Cline, a professor of classics and anthropology at George Washington University, will speak at 7:30 p.m. in the Lindsay Young Auditorium of the John C. Hodges Library.

His lecture, which is free and open to the public, is titled “1177 BC: The Year Civilization Collapsed.” Cline will argue that the end of the Bronze Age civilizations of the East Mediterranean (Mycenaean Greeks, Troy, Hittites, and Egypt) was not the result of a single invasion but of multiple causes.
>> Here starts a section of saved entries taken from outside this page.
-- ==== Sys2Proof/Machine/Startup.lean ====
section
/-! DEFINITION. Start-up (R360 to R362), attestation (R363), life-cycle states (R364), debug unlock (R365, R366), debug stops
(R369), boundary scan and the management messages that only a standard describes (R7). -/

namespace Sys2Proof.Machine

/-- A change of the module's registers. -/
def State.onMod (s : State) (f : Module → Module) : State := { s with mod := f s.mod }

/-- Milliseconds in cycles (R4). -/
def msec (n : Nat) : Nat := 800000 * n

/-- The module's own entry (kind 0x0D). -/
def State.sedModule (s : State) (event : Nat) (fatal : Bool) : State := s.sediment 0x0D 0xFF 0xFF fatal [BitVec.ofNat 8 event]

/-! ### Measurement and verification (R362) -/

/-- The bytes of an image that its signature covers. -/
def imageBody (b : List Byte) : List Byte := b.take (b.length - 3309)

/-- Whether a signature of a message verifies under Gratacel's firmware key or the debug authority's, whose digests are in fuses
(R362, R365). -/
def keyVerifies (firmware : Bool) (m sig : List Byte) : Bool :=
  shake256 (Config.publicKey firmware) 64 == Config.keyDigest firmware && dsaVerify (Config.publicKey firmware) m sig

/-- The fused minimum security version of a kind: 32 bits for each (assumption 5). -/
def minVersion (kind : Nat) : Nat := u Config.minVersions (4 * kind) 4

/-- Whether an image of a kind is accepted. -/
def imageGood (kind : Nat) (b : List Byte) : Bool :=
  decide (128 + 3309 ≤ b.length) && u b 0 4 == 0x47465731
    && keyVerifies true (imageBody b) (b.drop (b.length - 3309)) && decide (minVersion kind ≤ Config.imageVersion b)

/-- An extension of a measurement register. -/
def extendMr (mr bytes : List Byte) : List Byte := shake256 (mr ++ shake256 bytes 64) 64

/-- A register is extended. -/
def Module.measure (m : Module) (i : Fin 8) (bytes : List Byte) : Module := { m with mr := m.mr.set i (extendMr m.mr[i] bytes) }

/-- The flash copy of an image: a recovery wrote both (R362). -/
def Module.image (m : Module) (kind : Nat) (a : Bool) : List Byte := (mapGet m.rescued kind).getD (Config.firmware kind a)

/-- Whether one of the two copies of a kind is accepted. -/
def Module.loads (m : Module) (kind : Nat) : Bool := imageGood kind (m.image kind true) || imageGood kind (m.image kind false)

/-- A kind is measured: copy A, and copy B if A is rejected. -/
def Module.boot (m : Module) (kind : Nat) : Module :=
  let i := Fin.ofNat 8 kind
  let m' := m.measure i (imageBody (m.image kind true))
  if imageGood kind (m.image kind true) then m' else m'.measure i (imageBody (m.image kind false))

/-- Byte 0 of what MR4 is extended with (R362, R364). -/
def lifeNo : LifeCycle → Nat
  | .manufacture => 0 | .provisioned => 1 | .field => 2 | .returned => 3

/-- The 64 bytes that MR4 is extended with. -/
def Module.lifeBytes (m : Module) : List Byte :=
  BitVec.ofNat 8 (lifeNo m.life) :: List.replicate 7 0 ++ (padTo 16 Config.minVersions).take 16 ++ List.replicate 40 0

/-! ### Start-up (R360) -/

/-- Whether an event of the agenda is one the module itself has made due. -/
def isOwn : Instr → Bool
  | .untimetabledWritePerformed .. | .acknowledgement .. | .putCompletion .. | .xsigTranslation .. | .writeNotification ..
  | .lastSignOff .. | .gateEvaluation .. | .phaseStart .. | .refreshSlot .. | .gateWatchdogExpiry .. | .sequencerProgress ..
  | .heartbeatCheck .. | .faultCapture .. | .dieWake .. | .debugStop .. | .landingBufferArrival .. | .recordFetch ..
  | .launchGateEvaluation .. | .launchStart .. | .jobCompletion .. | .completionSignalPerformed .. | .preemptResume ..
  | .dumpComplete .. | .startupDone | .undervoltStep | .firmwareHeartbeat | .heartbeatLoss => true
  | _ => false

/-- Steps 1 and 2: everything but the records and fuses is as after power good; the firmware is measured and verified, and
where a kind has no accepted copy the module enters recovery. The steps that follow become due at their latest times. -/
def State.startUp (s : State) (keep : Module) : State :=
  let m := { keep with life := s.mod.life, rescued := s.mod.rescued, jtag := .idcode, nonce := Config.random s.fresh }
  let m := (List.range 4).foldl Module.boot m
  let m := m.measure 4 m.lifeBytes
  let good := (List.range 4).all m.loads
  let t : State := { State.reset with
    mod := { m with stage := 2, recovery := !good }
    hbm := s.hbm, host := s.host, peer := s.peer, now := s.now, pgood := s.pgood
    agenda := s.agenda.filter (fun e => !isOwn e.ev), evSeq := s.evSeq, outputs := s.outputs, fresh := s.fresh + 1 }
  if good then
    let t := (List.range 8).foldl (fun (t : State) d =>
      t.wakeDie d (t.now + msec (90 + 40 * d))) t
    t.schedule (t.now + msec 420) .startupDone
  else t

/-- What outlives a restart of the module: the sediment record, its copies, and a copy under way (R381 to R383). -/
def Module.restarted (m : Module) : Module :=
  { Module.reset with
    sed := m.sed, sedHead := m.sedHead, flash := m.flash, flashed := m.flashed, flashBusy := m.flashBusy
    flashSnap := m.flashSnap, flashWait := m.flashWait }

/-- A restart at step 1. -/
def State.restart (s : State) : State := s.startUp s.mod.restarted

/-- POWER_GOOD (R360, R381): the record of the sediment begins anew, and start-up with it. -/
def execPowerGood (s : State) : Result :=
  let s := { s with pgood := s.now }
  .next ((s.startUp { Module.reset with flash := s.mod.flash, flashed := s.mod.flashed }).sedModule 0 false)

/-- The quarters whose 24 cores all passed their tests (R3). -/
def Module.goodQuarters (m : Module) : Vector Bool 4 :=
  Vector.ofFn fun q => (range' (24 * q.val) 24).all fun c => !(m.fenced[(Fin.ofNat 96 c)])

/-- A core that leaves reset for its start-up test: what the hub and the subsoil bank hold of it stays. -/
def Core.afterTest (co : Core) : Core :=
  { Core.reset with
    outb := co.outb, fences := co.fences, profile := co.profile, exits := co.exits, stamps := co.stamps, stampOver := co.stampOver
    bank := co.bank, wbSpill := co.wbSpill }

/-- DIE_WAKE (R360): a core of a die that has power leaves reset, and is fenced off if it fails its test (`test` names the core
and says whether it fails); before the first of a
start-up every byte of HBM is zero. The last core of a quarter ends its
test (R346). -/
def execDieWake (die : Fin 8) (test : Fin 12 × Bool) (s : State) : Result :=
  let s := if s.mod.stage < 3 then (s.onMod fun m => { m with stage := 3 }) else s
  let c := 12 * die.val + test.1.val
  let s := if s.mod.stage = 3 ∧ c = 0 then { s with hbm := Mem.empty } else s
  let s := (s.setCore c (s.core c).afterTest).onMod fun m => { m with
    powered := m.powered.set die true, fenced := m.fenced.set (Fin.ofNat 96 c) test.2 }
  let s := if s.mod.stage = 3 ∧ c = 95 then s.onMod fun m => { m with stage := 4 } else s
  let p := s.partOf c
  let s := if c % 24 = 23 then
      (s.onPart (quarterOf c) fun x => { x with tested := true }).onMod fun m =>
        if m.stage = 5 then { m with qavail := m.goodQuarters } else m
    else s
  .next (s.tryLaunch p)

/-- STARTUP_DONE (R360): quarters are reported, the host port answers, and the firmware's periodic work begins. -/
def execStartupDone (s : State) : Result :=
  let s := (s.onMod fun m => { m with stage := 5, qavail := m.goodQuarters, hbAt := s.now }).sedModule 1 false
  let s := (List.range 4).foldl (fun (s : State) p => s.schedule (s.now + msec 1) (.heartbeatCheck (Fin.ofNat 4 p))) s
  .next (((s.schedule (s.now + msec 1) .firmwareHeartbeat).schedule (s.now + msec 100) .heartbeatLoss).schedule
    (s.now + msec 10000) .undervoltStep)

/-- The recovery image that was written, as long as its header says, at most 2 MiB (R362). -/
def Module.candidate (m : Module) : List Byte :=
  let bytes (n : Nat) := (range' 0 n).map fun i => (mapGet m.recImage i).getD 0
  bytes (min 0x200000 (Config.imageLength (bytes 128)))

/-- REC_GO (R362): in recovery the candidate is measured and verified as an image of the first kind without an accepted copy;
accepted, it is written to both flash copies and the module restarts. -/
def execRecGo (s : State) : Result :=
  if !s.mod.recovery then .next s
  else
    let kind := ((List.range 4).find? fun k => !s.mod.loads k).getD 0
    let b := s.mod.candidate
    let s := s.onMod fun m => m.measure (Fin.ofNat 8 kind) (imageBody b)
    if imageGood kind b then .next ((s.onMod fun m => { m with rescued := mapSet m.rescued kind b }).restart) else .next s

/-- The configuration space (R7, R323): 1 PF and 4 VFs, MSI-X, no ATS and no PASID; in recovery the PF alone, with BAR0 (R362). -/
def Module.portCaps (m : Module) : PortCaps :=
  { vfs := if m.recovery then 0 else 4, vectors := 16, table := 0x20000, pba := 0x30000
    pfBars := [0x800000, if m.recovery then 0 else 0x1000000000, if m.recovery then 0 else 0x40000000]
    vfBars := if m.recovery then [] else [0x100000, 0x1000000000, 0x10000000], ats := false, pasid := false }

/-- PCIE_CONFIG_REQUEST (R7, R360): Request Retry Status until step 5, or recovery; then a completion from the configuration space,
which says of the module what the spec says of it (assumption 6). -/
def execPcieConfigRequest (s : State) : Result :=
  .next (s.emit (if s.mod.stage < 5 && !s.mod.recovery then .requestRetry else .configDone s.mod.portCaps))

/-! ### Attestation (R7, R363, R364) -/

/-- A reply whose content only the standard fixes. -/
def State.standard (s : State) : State × List Byte := ({ s with fresh := s.fresh + 1 }, Config.standardReply s.fresh)

/-- Whether the life-cycle state lets the SPDM responder answer. -/
def Module.spdmAnswers (m : Module) : Bool := m.life == .provisioned || m.life == .field

/-- The device identity key (R363); there is none before UDS is written, and none in RETURNED, where it reads all ones (R364). -/
def Module.identity (m : Module) : Option DsaKey :=
  if m.spdmAnswers then
    some (dsaKeygen (shake256 (Config.uds ++ [70, 65, 56, 32, 105, 100, 101, 110, 116, 105, 116, 121]) 32))
  else none

/-- A reply to an SPDM request, and what the module keeps of both for the transcript: ERROR with UnsupportedRequest where the
life-cycle state forbids it. -/
def State.spdm (s : State) (req resp : Nat) (reply : List Byte → List Byte) (keep : List Byte → Module → Module) : Result :=
  if s.mod.spdmAnswers then
    let (t, r) := s.standard
    .next ((t.onMod (keep (reply r))).emit (.spdm resp (reply r)))
  else .next (s.emit (.spdmUnsupported req))

/-- GET_VERSION: one version, 1.3 (R7); the transcripts begin anew. -/
def execGetVersion (s : State) : Result :=
  s.spdm 0x84 0x04 (fun _ => [0x10, 0x04, 0, 0, 0, 1, 0x00, 0x13]) fun a m =>
    { m with spdmVca := [0x10, 0x84, 0, 0] ++ a, spdmCerts := [], spdmMeas := [] }

/-- CAPABILITIES (R7; assumption 108): certificates, challenges and signed measurements; no key exchange, no sessions, nothing else.
The timing exponent and the sizes are the standard's. -/
def capabilitiesReply (r : List Byte) : List Byte :=
  [0x13, 0x61, 0, 0, 0] ++ (padTo 1 r).take 1 ++ [0, 0] ++ leBytes 4 0x16 ++ (padTo 8 (r.drop 1)).take 8

def execGetCapabilities (s : State) : Result :=
  s.spdm 0xE1 0x61 capabilitiesReply fun a m => { m with spdmVca := m.spdmVca ++ Config.spdmRequest s.fresh ++ a }

/-- ALGORITHMS: measurements in the DMTF format as raw bit streams, and one extended algorithm each for signatures and hashes, with
the identifiers that a registry gives them (R7, R363; assumption 108). -/
def algorithmsReply (r : List Byte) : List Byte :=
  [0x13, 0x63, 0, 0, 44, 0, 1, 0, 1] ++ List.replicate 23 0 ++ [1, 1, 0, 0] ++ (padTo 8 r).take 8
In his lecture, he will discuss the similarities and parallels that can be drawn with the world today.

Cline will also teach a class seminar titled, “Wine, Frescoes and Feasting: the Ongoing Excavations of the Canaanite Palace at Tel Kabri, Israel,” at 12:40 p.m. in Room 206 of the Humanities and Social Sciences Building. The seminar is free and open to the public.

His visit is co-sponsored by the Partnership for the Academic Study of Early Judaism, Fern and Manfred Steinfeld Program in Judaic Studies, the Department of Religious Studies, the Department of Classics, and the Center for Student Engagement Issues Committee.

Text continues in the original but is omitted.